>>>
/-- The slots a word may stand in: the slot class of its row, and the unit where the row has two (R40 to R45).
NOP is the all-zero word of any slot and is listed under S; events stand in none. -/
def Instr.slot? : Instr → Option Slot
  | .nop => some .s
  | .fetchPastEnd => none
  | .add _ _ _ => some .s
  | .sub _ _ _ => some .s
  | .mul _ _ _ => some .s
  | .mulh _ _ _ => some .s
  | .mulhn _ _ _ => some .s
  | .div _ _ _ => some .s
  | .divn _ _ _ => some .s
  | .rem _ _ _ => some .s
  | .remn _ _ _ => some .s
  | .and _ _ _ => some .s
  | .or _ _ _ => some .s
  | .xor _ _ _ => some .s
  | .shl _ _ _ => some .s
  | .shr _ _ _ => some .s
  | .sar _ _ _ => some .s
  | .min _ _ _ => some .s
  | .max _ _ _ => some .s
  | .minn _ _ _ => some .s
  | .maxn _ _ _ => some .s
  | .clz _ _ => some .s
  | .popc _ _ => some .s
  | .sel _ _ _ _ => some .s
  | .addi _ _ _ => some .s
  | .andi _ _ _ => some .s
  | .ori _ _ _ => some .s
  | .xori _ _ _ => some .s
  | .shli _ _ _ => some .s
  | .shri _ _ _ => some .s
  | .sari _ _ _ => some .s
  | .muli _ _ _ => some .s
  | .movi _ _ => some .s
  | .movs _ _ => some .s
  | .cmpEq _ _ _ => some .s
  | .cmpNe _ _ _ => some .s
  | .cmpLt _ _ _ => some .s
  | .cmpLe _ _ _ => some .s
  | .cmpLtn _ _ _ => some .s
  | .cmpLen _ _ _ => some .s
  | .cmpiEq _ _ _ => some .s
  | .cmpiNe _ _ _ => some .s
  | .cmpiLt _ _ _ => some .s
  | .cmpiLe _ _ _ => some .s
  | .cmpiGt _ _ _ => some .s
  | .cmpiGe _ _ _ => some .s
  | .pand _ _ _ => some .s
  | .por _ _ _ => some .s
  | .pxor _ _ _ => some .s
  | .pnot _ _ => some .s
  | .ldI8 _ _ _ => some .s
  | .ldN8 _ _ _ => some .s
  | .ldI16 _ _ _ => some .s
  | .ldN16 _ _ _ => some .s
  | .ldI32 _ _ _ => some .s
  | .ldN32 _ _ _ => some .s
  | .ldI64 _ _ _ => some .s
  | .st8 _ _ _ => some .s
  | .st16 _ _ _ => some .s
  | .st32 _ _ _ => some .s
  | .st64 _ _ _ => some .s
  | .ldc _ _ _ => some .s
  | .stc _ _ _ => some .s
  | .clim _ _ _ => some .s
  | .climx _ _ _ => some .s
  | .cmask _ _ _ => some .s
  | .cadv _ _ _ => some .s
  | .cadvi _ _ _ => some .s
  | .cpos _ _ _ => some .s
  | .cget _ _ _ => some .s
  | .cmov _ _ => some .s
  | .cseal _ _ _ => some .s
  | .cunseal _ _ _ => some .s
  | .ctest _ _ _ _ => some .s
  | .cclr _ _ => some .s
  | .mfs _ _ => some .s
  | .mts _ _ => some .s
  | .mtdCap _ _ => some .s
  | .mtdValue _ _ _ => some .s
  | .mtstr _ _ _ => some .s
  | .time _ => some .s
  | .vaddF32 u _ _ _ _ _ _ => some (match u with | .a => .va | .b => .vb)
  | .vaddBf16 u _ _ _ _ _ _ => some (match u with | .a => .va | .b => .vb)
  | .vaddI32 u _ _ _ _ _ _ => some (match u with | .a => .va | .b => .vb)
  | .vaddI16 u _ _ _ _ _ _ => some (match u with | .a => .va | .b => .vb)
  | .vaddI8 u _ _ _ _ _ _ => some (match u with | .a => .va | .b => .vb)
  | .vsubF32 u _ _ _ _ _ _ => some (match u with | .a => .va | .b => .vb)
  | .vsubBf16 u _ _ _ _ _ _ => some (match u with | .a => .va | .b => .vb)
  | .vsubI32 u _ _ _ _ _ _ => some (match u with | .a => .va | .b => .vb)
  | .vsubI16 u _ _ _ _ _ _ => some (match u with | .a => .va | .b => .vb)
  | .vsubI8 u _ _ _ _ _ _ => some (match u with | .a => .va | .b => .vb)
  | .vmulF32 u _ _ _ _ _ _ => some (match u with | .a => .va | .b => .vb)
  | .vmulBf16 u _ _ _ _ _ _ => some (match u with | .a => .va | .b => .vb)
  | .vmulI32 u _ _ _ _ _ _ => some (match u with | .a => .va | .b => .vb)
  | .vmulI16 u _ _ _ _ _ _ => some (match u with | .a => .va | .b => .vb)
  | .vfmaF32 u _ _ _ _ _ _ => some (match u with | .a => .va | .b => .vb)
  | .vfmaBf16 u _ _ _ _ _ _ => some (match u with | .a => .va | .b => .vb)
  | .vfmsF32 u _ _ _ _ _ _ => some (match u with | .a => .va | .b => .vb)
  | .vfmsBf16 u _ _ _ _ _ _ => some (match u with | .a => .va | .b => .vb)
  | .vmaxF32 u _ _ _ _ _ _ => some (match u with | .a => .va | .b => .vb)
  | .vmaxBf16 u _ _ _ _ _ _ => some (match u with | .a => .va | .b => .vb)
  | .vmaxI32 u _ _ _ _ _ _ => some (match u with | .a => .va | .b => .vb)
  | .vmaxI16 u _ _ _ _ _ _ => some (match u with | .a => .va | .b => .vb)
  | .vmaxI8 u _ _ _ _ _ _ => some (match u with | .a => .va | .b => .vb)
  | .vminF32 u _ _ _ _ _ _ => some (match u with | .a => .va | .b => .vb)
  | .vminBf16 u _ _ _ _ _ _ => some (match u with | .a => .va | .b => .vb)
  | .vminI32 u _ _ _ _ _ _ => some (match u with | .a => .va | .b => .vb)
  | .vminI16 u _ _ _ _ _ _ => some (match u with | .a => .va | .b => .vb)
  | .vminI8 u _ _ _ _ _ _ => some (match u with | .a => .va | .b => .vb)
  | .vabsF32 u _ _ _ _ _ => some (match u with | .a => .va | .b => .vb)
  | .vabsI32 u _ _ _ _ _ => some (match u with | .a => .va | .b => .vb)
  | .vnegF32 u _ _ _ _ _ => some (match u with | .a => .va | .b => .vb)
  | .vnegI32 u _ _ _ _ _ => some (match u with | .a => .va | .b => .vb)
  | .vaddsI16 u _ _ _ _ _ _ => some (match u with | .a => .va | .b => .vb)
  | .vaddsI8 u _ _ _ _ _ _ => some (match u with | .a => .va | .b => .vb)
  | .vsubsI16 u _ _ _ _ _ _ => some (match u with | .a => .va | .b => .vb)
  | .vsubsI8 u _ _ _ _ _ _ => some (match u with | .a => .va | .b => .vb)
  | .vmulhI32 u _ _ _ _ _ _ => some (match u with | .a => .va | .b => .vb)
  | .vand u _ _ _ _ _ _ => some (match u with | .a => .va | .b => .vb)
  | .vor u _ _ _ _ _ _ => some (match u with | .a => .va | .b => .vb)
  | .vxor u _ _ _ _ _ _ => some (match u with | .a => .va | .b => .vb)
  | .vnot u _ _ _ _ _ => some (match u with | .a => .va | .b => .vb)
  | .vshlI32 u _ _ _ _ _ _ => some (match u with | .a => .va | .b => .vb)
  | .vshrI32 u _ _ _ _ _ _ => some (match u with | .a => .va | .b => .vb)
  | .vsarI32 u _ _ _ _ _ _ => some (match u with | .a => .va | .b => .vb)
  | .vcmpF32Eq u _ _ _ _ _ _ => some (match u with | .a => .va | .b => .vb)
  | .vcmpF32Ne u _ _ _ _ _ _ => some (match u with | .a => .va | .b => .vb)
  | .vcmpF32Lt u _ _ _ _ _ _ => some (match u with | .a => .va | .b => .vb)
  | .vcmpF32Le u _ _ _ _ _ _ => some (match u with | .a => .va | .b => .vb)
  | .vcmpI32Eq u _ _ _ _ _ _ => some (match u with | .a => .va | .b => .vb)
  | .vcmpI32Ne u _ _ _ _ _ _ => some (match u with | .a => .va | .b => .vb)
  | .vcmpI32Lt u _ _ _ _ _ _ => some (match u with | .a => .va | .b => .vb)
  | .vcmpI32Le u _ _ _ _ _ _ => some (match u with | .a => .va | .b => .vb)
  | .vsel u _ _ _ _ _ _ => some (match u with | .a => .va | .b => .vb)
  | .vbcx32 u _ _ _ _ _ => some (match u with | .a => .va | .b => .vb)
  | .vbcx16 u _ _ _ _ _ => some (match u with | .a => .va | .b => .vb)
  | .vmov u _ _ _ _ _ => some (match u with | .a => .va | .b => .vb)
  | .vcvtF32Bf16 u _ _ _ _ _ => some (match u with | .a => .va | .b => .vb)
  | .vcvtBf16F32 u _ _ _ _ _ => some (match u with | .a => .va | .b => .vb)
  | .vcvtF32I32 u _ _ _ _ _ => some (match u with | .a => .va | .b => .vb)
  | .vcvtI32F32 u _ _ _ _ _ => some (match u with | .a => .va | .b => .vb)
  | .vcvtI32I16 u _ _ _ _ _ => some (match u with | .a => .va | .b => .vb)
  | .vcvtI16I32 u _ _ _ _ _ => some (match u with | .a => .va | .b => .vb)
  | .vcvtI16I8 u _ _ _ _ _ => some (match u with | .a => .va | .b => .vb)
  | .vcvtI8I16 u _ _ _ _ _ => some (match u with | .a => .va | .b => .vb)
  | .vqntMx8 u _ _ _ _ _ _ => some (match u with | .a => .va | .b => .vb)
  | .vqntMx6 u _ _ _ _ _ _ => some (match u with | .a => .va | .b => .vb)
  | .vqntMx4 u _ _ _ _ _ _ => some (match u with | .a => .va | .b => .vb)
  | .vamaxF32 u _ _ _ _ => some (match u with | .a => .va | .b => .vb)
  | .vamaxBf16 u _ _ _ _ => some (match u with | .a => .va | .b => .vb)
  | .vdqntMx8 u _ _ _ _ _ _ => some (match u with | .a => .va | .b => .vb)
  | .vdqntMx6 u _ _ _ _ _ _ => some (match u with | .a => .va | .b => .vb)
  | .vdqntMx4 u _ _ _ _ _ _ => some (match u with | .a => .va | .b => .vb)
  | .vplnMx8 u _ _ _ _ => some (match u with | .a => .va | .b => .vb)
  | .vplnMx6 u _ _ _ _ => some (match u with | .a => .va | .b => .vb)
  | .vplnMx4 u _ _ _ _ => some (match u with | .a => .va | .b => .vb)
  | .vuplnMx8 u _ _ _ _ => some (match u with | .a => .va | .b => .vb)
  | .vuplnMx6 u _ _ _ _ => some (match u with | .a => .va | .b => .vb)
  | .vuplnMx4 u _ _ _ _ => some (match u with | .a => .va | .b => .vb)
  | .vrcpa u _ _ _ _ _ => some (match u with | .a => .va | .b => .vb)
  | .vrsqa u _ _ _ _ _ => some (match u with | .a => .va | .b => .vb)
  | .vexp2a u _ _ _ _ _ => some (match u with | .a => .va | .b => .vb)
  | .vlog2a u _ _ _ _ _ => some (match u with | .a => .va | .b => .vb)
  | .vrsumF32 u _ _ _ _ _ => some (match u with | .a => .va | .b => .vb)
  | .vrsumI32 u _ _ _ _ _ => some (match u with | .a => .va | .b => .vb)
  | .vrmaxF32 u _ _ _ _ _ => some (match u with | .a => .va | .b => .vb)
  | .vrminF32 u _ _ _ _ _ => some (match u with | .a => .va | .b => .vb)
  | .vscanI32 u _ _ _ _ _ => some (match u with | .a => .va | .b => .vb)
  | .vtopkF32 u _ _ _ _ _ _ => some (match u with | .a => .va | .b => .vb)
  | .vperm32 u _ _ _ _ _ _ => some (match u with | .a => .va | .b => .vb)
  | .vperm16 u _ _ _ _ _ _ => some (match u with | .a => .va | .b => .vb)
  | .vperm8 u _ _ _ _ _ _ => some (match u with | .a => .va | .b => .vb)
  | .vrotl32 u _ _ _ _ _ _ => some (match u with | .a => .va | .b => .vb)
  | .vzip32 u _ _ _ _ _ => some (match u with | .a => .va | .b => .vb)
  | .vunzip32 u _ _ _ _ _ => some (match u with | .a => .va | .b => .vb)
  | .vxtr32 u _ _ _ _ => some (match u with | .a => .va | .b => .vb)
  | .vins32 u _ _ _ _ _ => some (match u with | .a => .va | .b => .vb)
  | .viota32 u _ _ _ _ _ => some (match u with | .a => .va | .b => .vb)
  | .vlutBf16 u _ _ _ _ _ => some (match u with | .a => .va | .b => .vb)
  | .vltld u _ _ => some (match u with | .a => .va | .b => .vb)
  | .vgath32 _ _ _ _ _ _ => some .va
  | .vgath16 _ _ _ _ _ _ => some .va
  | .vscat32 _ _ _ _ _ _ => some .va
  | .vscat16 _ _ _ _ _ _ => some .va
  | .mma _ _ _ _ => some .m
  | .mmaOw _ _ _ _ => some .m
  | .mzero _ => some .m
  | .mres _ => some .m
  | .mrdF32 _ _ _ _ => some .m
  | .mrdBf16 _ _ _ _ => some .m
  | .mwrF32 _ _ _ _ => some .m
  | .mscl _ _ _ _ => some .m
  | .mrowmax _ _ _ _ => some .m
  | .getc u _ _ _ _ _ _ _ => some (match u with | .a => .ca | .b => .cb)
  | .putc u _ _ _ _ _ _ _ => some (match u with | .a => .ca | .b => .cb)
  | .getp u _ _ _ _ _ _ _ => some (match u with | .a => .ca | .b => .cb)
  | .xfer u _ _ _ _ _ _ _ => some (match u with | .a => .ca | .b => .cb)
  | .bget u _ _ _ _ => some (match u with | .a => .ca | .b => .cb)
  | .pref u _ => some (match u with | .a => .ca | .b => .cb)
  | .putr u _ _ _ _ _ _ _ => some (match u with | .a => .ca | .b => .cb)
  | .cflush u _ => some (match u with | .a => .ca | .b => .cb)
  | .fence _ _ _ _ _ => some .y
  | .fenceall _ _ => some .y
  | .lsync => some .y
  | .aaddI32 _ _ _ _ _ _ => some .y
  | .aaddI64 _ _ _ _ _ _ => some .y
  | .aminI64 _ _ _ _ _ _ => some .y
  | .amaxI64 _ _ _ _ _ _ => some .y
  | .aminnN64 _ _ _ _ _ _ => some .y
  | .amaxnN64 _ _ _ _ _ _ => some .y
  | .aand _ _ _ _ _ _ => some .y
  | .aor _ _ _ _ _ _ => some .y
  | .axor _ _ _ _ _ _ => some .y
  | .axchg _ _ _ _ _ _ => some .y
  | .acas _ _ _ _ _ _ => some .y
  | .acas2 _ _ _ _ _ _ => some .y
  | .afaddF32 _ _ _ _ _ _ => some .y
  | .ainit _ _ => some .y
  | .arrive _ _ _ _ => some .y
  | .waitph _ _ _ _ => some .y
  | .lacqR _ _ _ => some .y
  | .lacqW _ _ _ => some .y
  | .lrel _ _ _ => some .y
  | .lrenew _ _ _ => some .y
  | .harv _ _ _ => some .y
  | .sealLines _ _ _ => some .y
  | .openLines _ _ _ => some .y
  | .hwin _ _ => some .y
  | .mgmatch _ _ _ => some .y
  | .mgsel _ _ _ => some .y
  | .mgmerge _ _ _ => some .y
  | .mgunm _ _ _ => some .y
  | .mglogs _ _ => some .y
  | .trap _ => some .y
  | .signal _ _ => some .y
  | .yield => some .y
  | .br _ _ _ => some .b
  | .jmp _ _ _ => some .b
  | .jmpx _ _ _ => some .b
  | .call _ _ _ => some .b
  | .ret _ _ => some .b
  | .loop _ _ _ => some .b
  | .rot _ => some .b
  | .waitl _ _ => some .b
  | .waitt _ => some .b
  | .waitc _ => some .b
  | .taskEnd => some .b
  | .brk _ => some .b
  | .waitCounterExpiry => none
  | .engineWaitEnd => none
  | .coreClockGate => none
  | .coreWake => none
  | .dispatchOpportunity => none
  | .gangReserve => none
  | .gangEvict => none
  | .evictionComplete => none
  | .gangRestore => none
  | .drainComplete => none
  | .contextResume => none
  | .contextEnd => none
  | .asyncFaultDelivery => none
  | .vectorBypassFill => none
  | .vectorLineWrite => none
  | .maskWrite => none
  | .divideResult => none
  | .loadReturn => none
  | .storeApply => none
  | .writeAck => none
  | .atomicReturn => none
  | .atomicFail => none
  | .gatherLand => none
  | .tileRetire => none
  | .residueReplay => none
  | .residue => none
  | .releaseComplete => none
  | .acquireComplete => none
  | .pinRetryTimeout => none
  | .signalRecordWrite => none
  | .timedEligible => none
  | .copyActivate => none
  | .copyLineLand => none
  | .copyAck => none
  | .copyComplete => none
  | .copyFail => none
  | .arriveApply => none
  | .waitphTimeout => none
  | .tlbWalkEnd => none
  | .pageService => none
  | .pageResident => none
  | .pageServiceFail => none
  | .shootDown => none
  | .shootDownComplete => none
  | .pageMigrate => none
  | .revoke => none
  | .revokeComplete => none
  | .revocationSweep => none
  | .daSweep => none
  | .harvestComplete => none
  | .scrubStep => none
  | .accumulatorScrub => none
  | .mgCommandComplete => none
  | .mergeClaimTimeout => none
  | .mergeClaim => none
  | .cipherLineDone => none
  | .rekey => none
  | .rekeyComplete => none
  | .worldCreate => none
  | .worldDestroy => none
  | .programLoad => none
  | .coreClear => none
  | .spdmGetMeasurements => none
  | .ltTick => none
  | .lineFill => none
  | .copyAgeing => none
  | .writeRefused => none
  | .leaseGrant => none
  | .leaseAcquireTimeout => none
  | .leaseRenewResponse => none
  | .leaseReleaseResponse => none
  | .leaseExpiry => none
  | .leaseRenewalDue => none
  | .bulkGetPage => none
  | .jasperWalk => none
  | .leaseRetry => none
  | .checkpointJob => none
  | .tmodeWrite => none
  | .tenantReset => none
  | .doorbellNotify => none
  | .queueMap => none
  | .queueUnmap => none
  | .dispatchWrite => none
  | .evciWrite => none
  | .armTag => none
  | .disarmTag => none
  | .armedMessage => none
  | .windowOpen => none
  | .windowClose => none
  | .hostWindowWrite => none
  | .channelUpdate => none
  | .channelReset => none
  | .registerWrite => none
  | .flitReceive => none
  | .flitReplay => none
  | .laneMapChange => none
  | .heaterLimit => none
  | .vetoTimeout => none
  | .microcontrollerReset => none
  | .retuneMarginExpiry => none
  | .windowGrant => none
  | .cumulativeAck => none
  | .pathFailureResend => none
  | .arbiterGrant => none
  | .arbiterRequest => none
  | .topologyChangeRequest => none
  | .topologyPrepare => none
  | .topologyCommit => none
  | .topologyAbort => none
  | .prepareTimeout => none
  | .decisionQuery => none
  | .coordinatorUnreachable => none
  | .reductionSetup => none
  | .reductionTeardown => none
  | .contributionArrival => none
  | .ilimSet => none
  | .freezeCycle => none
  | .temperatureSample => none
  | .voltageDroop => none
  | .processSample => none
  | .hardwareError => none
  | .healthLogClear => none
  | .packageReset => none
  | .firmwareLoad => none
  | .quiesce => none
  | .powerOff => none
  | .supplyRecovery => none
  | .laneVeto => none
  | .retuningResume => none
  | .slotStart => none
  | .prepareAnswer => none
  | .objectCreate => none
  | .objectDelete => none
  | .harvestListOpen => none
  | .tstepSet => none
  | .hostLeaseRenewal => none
<<<
*EXERCISE OBJECTIVE*:
Wherever the string "stand" appears in a line of the records, copy that line.

*WRITTEN SOLUTION*:
/-- The slots a word may stand in: the slot class of its row, and the unit where the row has two (R40 to R45).
NOP is the all-zero word of any slot and is listed under S; events stand in none. -/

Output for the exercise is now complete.